▶ Try it: Among the entries that follow, the required portion opens with the line containing "the model reads" and closes with the line containing "47 => (1, 1, 0)". Give that portion again exactly, and nothing else.

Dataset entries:
┌──
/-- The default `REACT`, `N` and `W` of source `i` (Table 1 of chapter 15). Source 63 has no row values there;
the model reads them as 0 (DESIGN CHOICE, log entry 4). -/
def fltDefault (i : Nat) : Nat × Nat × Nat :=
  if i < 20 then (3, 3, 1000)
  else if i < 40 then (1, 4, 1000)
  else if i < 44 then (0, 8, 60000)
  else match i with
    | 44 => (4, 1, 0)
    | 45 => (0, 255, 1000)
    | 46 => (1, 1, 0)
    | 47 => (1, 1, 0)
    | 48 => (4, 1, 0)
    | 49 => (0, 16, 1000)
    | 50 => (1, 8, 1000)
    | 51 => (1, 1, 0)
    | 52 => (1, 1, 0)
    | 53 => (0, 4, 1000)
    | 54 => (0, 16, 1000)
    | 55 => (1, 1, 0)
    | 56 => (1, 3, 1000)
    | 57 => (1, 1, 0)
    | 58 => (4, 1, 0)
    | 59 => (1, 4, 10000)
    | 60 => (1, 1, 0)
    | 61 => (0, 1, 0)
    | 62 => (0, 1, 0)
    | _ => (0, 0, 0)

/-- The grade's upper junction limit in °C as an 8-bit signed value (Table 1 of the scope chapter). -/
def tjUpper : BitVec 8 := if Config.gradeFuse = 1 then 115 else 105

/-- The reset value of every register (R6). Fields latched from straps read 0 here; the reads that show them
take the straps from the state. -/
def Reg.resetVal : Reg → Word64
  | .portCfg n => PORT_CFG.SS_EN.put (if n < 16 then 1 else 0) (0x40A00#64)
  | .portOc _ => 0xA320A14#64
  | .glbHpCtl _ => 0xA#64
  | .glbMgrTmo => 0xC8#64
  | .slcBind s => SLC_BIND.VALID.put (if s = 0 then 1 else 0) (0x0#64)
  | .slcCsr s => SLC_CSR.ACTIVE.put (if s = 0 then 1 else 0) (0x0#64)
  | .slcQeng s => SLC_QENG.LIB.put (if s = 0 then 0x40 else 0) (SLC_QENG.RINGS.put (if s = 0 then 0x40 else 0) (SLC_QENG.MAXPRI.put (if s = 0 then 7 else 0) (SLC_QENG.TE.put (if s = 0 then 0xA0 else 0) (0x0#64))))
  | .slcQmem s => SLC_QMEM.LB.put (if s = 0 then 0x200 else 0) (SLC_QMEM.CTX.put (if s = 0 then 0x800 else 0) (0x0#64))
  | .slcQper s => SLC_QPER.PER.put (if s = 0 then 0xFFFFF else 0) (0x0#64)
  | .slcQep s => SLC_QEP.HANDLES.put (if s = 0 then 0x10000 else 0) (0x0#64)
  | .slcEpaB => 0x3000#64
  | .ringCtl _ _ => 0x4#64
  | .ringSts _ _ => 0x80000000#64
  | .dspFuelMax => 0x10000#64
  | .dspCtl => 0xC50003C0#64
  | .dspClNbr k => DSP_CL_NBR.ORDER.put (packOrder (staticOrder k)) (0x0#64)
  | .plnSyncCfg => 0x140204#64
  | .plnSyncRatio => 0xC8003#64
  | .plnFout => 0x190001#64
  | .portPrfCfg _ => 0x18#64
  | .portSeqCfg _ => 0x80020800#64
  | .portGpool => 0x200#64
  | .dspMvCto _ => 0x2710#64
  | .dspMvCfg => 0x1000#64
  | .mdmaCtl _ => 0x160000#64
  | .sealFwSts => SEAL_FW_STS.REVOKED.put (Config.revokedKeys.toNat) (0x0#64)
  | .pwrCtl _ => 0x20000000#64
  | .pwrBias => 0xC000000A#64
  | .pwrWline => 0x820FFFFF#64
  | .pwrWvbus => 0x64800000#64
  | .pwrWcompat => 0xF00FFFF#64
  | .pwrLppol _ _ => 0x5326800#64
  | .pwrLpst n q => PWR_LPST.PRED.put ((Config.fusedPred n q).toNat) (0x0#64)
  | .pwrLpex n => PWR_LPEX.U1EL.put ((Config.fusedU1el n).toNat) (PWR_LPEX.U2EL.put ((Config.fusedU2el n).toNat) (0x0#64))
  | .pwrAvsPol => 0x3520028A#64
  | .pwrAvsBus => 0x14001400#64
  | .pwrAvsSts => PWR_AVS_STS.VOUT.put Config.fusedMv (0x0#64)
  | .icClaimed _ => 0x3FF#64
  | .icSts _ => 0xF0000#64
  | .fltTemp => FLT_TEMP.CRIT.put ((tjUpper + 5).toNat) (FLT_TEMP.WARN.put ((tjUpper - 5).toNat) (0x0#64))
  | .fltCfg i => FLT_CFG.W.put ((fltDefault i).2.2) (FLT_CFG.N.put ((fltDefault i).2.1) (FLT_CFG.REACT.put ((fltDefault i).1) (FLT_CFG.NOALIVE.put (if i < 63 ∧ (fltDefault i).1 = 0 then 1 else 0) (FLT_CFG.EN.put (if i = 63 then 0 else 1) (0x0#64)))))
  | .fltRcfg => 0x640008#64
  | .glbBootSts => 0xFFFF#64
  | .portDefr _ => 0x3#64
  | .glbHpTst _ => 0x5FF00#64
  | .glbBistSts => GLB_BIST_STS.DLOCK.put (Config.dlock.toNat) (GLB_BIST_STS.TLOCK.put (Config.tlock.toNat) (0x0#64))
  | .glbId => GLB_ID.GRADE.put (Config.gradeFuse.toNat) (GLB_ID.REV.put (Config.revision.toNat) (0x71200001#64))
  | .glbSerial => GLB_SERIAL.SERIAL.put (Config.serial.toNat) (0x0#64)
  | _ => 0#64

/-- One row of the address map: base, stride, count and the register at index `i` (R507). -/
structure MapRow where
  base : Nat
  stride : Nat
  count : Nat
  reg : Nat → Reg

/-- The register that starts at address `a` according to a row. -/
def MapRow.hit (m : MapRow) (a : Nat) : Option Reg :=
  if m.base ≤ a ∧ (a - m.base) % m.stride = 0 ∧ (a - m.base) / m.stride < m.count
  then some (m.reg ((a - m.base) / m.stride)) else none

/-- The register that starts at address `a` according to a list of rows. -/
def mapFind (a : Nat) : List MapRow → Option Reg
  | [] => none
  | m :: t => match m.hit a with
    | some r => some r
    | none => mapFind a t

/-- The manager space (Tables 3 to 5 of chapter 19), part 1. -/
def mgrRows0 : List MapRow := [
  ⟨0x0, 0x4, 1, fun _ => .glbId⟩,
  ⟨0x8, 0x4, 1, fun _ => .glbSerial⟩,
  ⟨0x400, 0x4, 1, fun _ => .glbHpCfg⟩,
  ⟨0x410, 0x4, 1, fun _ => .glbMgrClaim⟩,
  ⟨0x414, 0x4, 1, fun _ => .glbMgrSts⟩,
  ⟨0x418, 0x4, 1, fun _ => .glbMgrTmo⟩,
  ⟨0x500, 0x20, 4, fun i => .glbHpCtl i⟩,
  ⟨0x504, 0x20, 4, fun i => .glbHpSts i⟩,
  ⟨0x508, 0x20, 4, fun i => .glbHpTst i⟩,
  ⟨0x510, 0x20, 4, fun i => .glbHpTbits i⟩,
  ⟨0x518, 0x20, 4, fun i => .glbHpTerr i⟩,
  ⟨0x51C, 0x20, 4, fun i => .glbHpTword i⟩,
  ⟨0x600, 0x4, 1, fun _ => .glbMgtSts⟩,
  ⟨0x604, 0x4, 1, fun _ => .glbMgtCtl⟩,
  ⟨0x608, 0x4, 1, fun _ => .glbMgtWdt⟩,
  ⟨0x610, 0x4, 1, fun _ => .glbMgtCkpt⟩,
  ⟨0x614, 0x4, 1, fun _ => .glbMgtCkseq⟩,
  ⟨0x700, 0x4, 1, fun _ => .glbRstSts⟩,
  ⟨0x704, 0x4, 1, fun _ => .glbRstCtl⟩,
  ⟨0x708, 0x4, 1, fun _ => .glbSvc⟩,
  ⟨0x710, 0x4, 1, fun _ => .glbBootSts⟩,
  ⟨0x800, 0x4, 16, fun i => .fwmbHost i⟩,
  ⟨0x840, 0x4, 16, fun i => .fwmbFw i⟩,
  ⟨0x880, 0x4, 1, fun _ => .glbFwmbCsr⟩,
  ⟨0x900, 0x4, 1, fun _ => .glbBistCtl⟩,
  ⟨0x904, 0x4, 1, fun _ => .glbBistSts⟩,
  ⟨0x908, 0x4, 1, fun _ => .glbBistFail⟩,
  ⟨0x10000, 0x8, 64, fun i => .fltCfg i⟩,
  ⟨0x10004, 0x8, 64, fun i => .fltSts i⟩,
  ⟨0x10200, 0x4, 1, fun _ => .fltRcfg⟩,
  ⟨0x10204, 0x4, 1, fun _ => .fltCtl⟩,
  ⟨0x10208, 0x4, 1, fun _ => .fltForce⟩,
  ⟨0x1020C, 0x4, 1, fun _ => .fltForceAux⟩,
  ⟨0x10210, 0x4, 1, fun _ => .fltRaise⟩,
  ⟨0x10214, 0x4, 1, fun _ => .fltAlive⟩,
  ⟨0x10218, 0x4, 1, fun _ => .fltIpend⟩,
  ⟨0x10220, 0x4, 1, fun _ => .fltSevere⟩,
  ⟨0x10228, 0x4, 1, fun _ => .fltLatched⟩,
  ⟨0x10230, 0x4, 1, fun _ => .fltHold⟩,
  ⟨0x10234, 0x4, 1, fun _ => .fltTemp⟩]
└──
▶ Expected answer:
the model reads them as 0 (DESIGN CHOICE, log entry 4). -/
def fltDefault (i : Nat) : Nat × Nat × Nat :=
  if i < 20 then (3, 3, 1000)
  else if i < 40 then (1, 4, 1000)
  else if i < 44 then (0, 8, 60000)
  else match i with
    | 44 => (4, 1, 0)
    | 45 => (0, 255, 1000)
    | 46 => (1, 1, 0)
    | 47 => (1, 1, 0)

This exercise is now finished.